YOUR GOAL =
Take every line in the entries that includes the word "indirect" and copy it.

[Saved entries]
Content starts

-- ==== Sys2Proof/Machine/Index.lean ====
section
/-! DEFINITION. The index engine and the near-memory reduction units (07_index_and_dispatch.md, R231 to R249): gathers,
scatter-adds, segmented reduces and set operations on sorted lists. -/
namespace Sys2Proof.Machine

/-! ## Near-memory additions (R238 to R240, R283) -/

/-- One addition into a slot: a floating value (format and bits), or an anchored slot. -/
structure NmSrc where
  fmt : Nat
  bits : Nat
  deriving DecidableEq, Repr

/-- A source added into a slot of the given anchor: R110 for a floating element, R111 for an anchored slot. -/
def NmSrc.into (x : NmSrc) (a : Int) (sl : Slot) : Slot × Nat :=
  if x.fmt = 12 then sl.merge (slotOf x.bits)
  else match plainFmt? x.fmt with
    | some f => let y := sl.addend a (decodeF f x.bits); (y.slot, y.flags)
    | none => (sl, 0)

/-- The Mere's copy of a line written back if dirty, and dropped (R239). -/
def State.dropLine (s : State) (line : Nat) (early : Bool) : State :=
  match tget? s.mem.mere line with
  | none => s
  | some m =>
    let s := s.setMere (tdel s.mem.mere line)
    (if m.dirty then s.writeBack line m early else s).unpinned m

/-- Additions into the slots of one line at its stack: whether the line was poisoned (nothing is added, R283), the flags
and the state. Both bursts are charged (R305) and the slots counted. -/
def State.nmLine (s : State) (p pa : Nat) (a : Int) (adds : List (Nat × NmSrc)) (early : Bool) : Bool × Nat × State :=
  let line := pa / 128
  let s := ((s.dropLine line early).charge p (paStack pa) 2 early).stackFetch line p 1 [0, 1]
  if s.stackPoison line then (true, 0, s)
  else
    let r := adds.foldl (fun (x : List Byte × Nat) ad =>
      let (sl, f) := ad.2.into a (slotOf (leAt x.1 (16 * ad.1) 16))
      (overlay x.1 (16 * ad.1) (leBytes 16 sl.word), flOr x.2 f)) (s.stackLine line, 0)
    (false, r.2, (s.stackStore line r.1).add F.pScat adds.length p)

/-- Additions into consecutive slots from a PVA: the code (0, 0x67 or 0x68), the PVA of the failure, flags and state. An
address within a slot names that slot. -/
def State.nmAdd (s : State) (c : Ctx) (pva : Nat) (a : Int) (srcs : List NmSrc) : Nat × Nat × Nat × State :=
  let base := pva / 16 * 16
  (lineChunks base (16 * srcs.length)).foldl (fun (x : Nat × Nat × Nat × State) ch =>
    if x.1 != 0 then x
    else
      let adds := (List.range (ch.2 / 16)).map (fun i => (ch.1 % 128 / 16 + i, nthD srcs ((ch.1 - base) / 16 + i) ⟨12, 0⟩))
      match x.2.2.2.xlate c.part c.rt ch.1 true with
      | .error k => (0x67, ch.1, x.2.2.1, x.2.2.2.xfault c.part c.who ch.1 3 k)
      | .ok (.obj _ _) => (0x67, ch.1, x.2.2.1, x.2.2.2.xfault c.part c.who ch.1 3 2)
      | .ok (.dpa d _) =>
        match x.2.2.2.locate? d with
        | none => (0x67, ch.1, x.2.2.1, x.2.2.2.xfault c.part c.who ch.1 3 3)
        | some pa =>
          let (po, f, s) := x.2.2.2.nmLine c.part pa a adds c.early
          (if po then 0x68 else 0, ch.1, flOr x.2.2.1 f, s)) (0, 0, 0, s)

/-! ## The descriptor (R231 to R233, R248) -/

/-- The fields of an index descriptor, clamped (Table 7-1). -/
structure IdxD where
  op : Nat
  sfmt : Nat
  dfmt : Nat
  segOp : Nat
  indirect : Bool
  shint : Nat
  dhint : Nat
  conv : Conv
  anchor : Int
  elems : Nat
  n : Nat
  rows : Nat
  src : Nat
  dst : Nat
  idx : Nat
  idx2 : Nat
  sld : Nat
  dld : Nat
  n2 : Nat
  cnt : Nat
  tensor : Nat
  deriving DecidableEq, Repr

/-- The descriptor's fields, clamped (R248). -/
def State.idxOf (s : State) (p d : Nat) : IdxD :=
  let f := fun lo w => fldN d lo w
  { op := f 8 4, sfmt := f 12 5, dfmt := f 17 5, segOp := f 22 2, indirect := bitN d 24, shint := f 25 2, dhint := f 27 2,
    conv := s.convOf p (f 32 8), anchor := acAnchor (f 40 16), elems := Nat.max 1 (f 64 24), n := Nat.max 1 (f 96 32),
    rows := f 128 64, src := f 192 64, dst := f 256 64, idx := f 320 64, idx2 := f 384 64, sld := f 448 32, dld := f 480 32,
    n2 := f 512 32, cnt := f 544 64, tensor := f 608 32 }

/-- Whether the OP is a set operation, and whether it uses an anchor or a conversion. -/
def IdxD.sets (x : IdxD) : Bool := 3 ≤ x.op
def IdxD.anchored (x : IdxD) : Bool := x.op == 1 || (x.op == 2 && x.segOp == 0)
def IdxD.converts (x : IdxD) : Bool := x.op == 2 && x.segOp == 0

/-- The clamps of an index grain, in ascending field code (R248, R101, R233). -/
def State.idxClamps (s : State) (g : GCtx) (d : Nat) : Bool × State :=
  let x := s.idxOf g.part d
  let c1 := fldN d 64 24 == 0
  let c2 := fldN d 96 32 == 0
  let c3 := x.converts && convRmBad (fldN d 32 8)
  let c4 := x.anchored && acAuto (fldN d 40 16)
  let cl := fun (s : State) (c : Bool) (reason field req app : Nat) =>
    if c then s.clampGrain g.part g.core g.gid reason field req app else s
  (c1 || c2 || c3 || c4, cl (cl (cl (cl s c1 1 0x1301 0 1) c2 1 0x1302 0 1) c3 3 0x13F1 3 0) c4 8 0x13F2 1 0)

/-- Whether the formats lie in Table 7-2. -/
def IdxD.fmtsOk (x : IdxD) : Bool :=
  let plain := fun f => decide (f ≤ 4)
  match x.op with
  | 0 => (plain x.sfmt || x.sfmt == 10 || x.sfmt == 11 || x.sfmt == 12) && x.dfmt == x.sfmt
  | 1 => (plain x.sfmt || x.sfmt == 12) && x.dfmt == 12
  | 2 =>
    if x.segOp = 0 then (plain x.sfmt || x.sfmt == 12) && plain x.conv.fmt && x.dfmt == x.conv.fmt
    else plain x.sfmt && x.dfmt == x.sfmt
  | _ => true

/-- Bytes of a source and of a destination row. -/
def IdxD.srcBytes (x : IdxD) : Nat := x.elems * elemBits x.sfmt / 8
def IdxD.dstBytes (x : IdxD) : Nat := x.elems * elemBits x.dfmt / 8

/-- The span of n rows. -/
def rowSpan (pva ld bytes n : Nat) : List (Nat × Nat) := if n = 0 then [] else [(pva, (n - 1) * ld + bytes)]

/-- The spans an index grain writes, and those it reads. -/
def IdxD.outs (x : IdxD) : List (Nat × Nat) :=
  if x.sets then [(x.dst, 4 * x.rows), (x.cnt, 4)]
  else rowSpan x.dst x.dld x.dstBytes (if x.op = 1 then x.rows else x.n)
def IdxD.ins (x : IdxD) : List (Nat × Nat) :=
  if x.sets then (x.idx, 4 * x.n) :: (if x.op = 6 then [] else [(x.idx2, 4 * x.n2)])
  else rowSpan x.src x.sld x.srcBytes (if x.op = 1 then x.n else x.rows) ++ [(x.idx, 4 * (if x.op = 2 then x.n + 1 else x.n))] ++
    (if x.op = 2 && x.indirect then [(x.idx2, 4 * x.n2)] else [])

/-- The index fault event of a grain and, when it ends with FAULT, its count (Tables 7-12, 7-13). -/
def State.idxFault (s : State) (g : GCtx) (code pva pos count done : Nat) : State :=
  let s := s.event 0x0F g.part [g.part, g.core, g.gid, code, pva, pos, count, done]
  if code = 0x63 then s else s.inc F.pIdxFaults 1 g.part

/-- n INT32 entries of a list from entry i: the values, the code and PVA of a failure. -/
def State.readInts (s : State) (c : Ctx) (pva i n : Nat) : List Int × Nat × Nat × State :=
  let (r, s) := s.readPva c (pva + 4 * i) (4 * n)
  ((List.range n).map (fun k => signedN 32 (leAt r.bytes (4 * k) 4)), r.code 0x67 0x68, r.pva, s)

/-- The first offset that makes a list invalid (R242): a negative first one, one below its predecessor, or a last one past the limit of
members. -/
def offsetBad? (limit : Nat) (l : List Int) : Option Nat :=
  if nthD l 0 (-1) < 0 then some 0
  else match (List.range (l.length - 1)).find? (fun i => decide (nthD l (i + 1) 0 < nthD l i 0)) with
    | some i => some (i + 1)
    | none => if (limit : Int) < nthD l (l.length - 1) 0 then some (l.length - 1) else none

/-- Of n INT32 entries of a list from its start, those before the first line that fails; the code and PVA of the failure. -/
def State.readSome (s : State) (c : Ctx) (pva n : Nat) : List Int × Nat × Nat × State :=
  let (l, code, a, s) := s.readInts c pva 0 n
  (if code = 0 then l else l.take ((a - pva) / 4), code, a, s)

/-- An index grain at its start: clamps and the checks of Table 7-4, the offset list of a segmented reduce among them.
The answer is the code, whether a field was clamped, the offsets, and the state. -/
def State.idxStart (s : State) (g : GCtx) (d : Nat) : Nat × Bool × List Nat × State :=
  let (cl, s) := s.idxClamps g d
  let x := s.idxOf g.part d
  let fail := fun (s : State) (code pva pos : Nat) => (code, cl, ([] : List Nat), s.idxFault g code pva pos 0 0)
  if fldN d 0 8 != 0x10 || 7 ≤ x.op || (x.op = 2 && x.segOp = 3) then fail s 0x61 0 0
  else if !x.fmtsOk then fail s 0x62 0 0
  else
    let (off, code, pva, s) := if x.op = 2 then s.readInts g.ctx x.idx 0 (x.n + 1) else ([], 0, 0, s)
    if code != 0 then fail s code pva 0
    else match if x.op = 2 then offsetBad? (if x.indirect then x.n2 else x.rows) off else none with
    | some i => fail s 0x64 0 i
    | none =>
    if x.outs.any (fun o => x.ins.any (fun i => decide (o.1 < i.1 + i.2) && decide (i.1 < o.1 + o.2) && o.2 != 0 && i.2 != 0)) then
      fail s 0x69 0 0
    else (0, cl, off.map Int.toNat, s)

/-! ## Running -/

/-- The run of an index grain: state, fault, first offending position and the count of those out of range, indices completed, flags, and
the source lines fetched in the present window of 64 indices (R237). -/
structure IdxRun where
  st : State
  code : Nat
  pva : Nat
  oor : Option Nat
  nOor : Nat
  done : Nat
  flags : Nat
  window : Nat
  lines : Tab (List Byte)

/-- Whether an index is padding, counting one out of range (R236). -/
def IdxRun.pad (r : IdxRun) (x : IdxD) (pos : Nat) (i : Int) : Bool × IdxRun :=
  if i = -1 then (true, r)
  else if i < 0 || (x.rows : Int) ≤ i then (true, { r with oor := some (r.oor.getD pos), nOor := r.nOor + 1 })
  else (false, r)

/-- A read of source row i for the index at place pos, line by line: a line the window has fetched is not fetched again (R237); the first
failure stops the run. -/
def IdxRun.row (r : IdxRun) (g : GCtx) (x : IdxD) (pos i : Nat) : List Byte × IdxRun :=
  let r := if r.window = pos / 64 then r else { r with window := pos / 64, lines := [] }
  (lineChunks (x.src + i * x.sld) x.srcBytes).foldl (fun (a : List Byte × IdxRun) ch =>
    let k := ch.1 / 128
    let take := fun (bs : List Byte) => a.1 ++ bytesAt bs (ch.1 - 128 * k) ch.2
    if a.2.code != 0 then a
    else match tget? a.2.lines k with
      | some bs => (take bs, a.2)
      | none =>
        let (o, s) := a.2.st.readPva { g.ctx with hint := x.shint } (128 * k) 128
        let c := o.code 0x67 0x68
        (take o.bytes, { a.2 with st := s, code := c, pva := if c = 0 then a.2.pva else ch.1, lines := if c = 0 then tput a.2.lines k o.bytes else a.2.lines })) ([], r)

/-- A destination row written. -/
def IdxRun.put (r : IdxRun) (g : GCtx) (x : IdxD) (i : Nat) (bs : List Byte) : IdxRun :=
  let (bad, s) := r.st.writeAll { g.ctx with hint := x.dhint } [(x.dst + i * x.dld, bs)]
  { r with st := s, code := if bad.isSome then 0x67 else 0, pva := bad.getD 0 }

/-- The elements of a row as near-memory sources. -/
def IdxD.srcs (x : IdxD) (bs : List Byte) : List NmSrc :=
  let w := elemBits x.sfmt / 8
  (List.range x.elems).map (fun c => ⟨x.sfmt, leAt bs (c * w) w⟩)

/-- One index of a gather or scatter-add (R234, R235). -/
def IdxRun.one (r : IdxRun) (g : GCtx) (x : IdxD) (pos : Nat) (i : Int) : IdxRun :=
  if r.code != 0 then r
  else
    let (pad, r) := r.pad x pos i
    let r :=
      if x.op = 0 then
        if pad then r.put g x pos (List.replicate x.dstBytes 0)
        else
          let (bs, r) := r.row g x pos i.toNat
          if r.code != 0 then r else r.put g x pos bs
      else if pad then r
      else
        let (bs, r) := r.row g x pos pos
        if r.code != 0 then r
        else
          let (c, a, f, s) := r.st.nmAdd { g.ctx with hint := x.dhint } (x.dst + i.toNat * x.dld) x.anchor (x.srcs bs)
          { r with st := s, code := c, pva := a, flags := flOr r.flags f }
    if r.code = 0 then { r with done := r.done + 1 } else r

Content ends

ANSWER BOX =
  indirect : Bool
  { op := f 8 4, sfmt := f 12 5, dfmt := f 17 5, segOp := f 22 2, indirect := bitN d 24, shint := f 25 2, dhint := f 27 2,
    (if x.op = 2 && x.indirect then [(x.idx2, 4 * x.n2)] else [])
    else match if x.op = 2 then offsetBad? (if x.indirect then x.n2 else x.rows) off else none with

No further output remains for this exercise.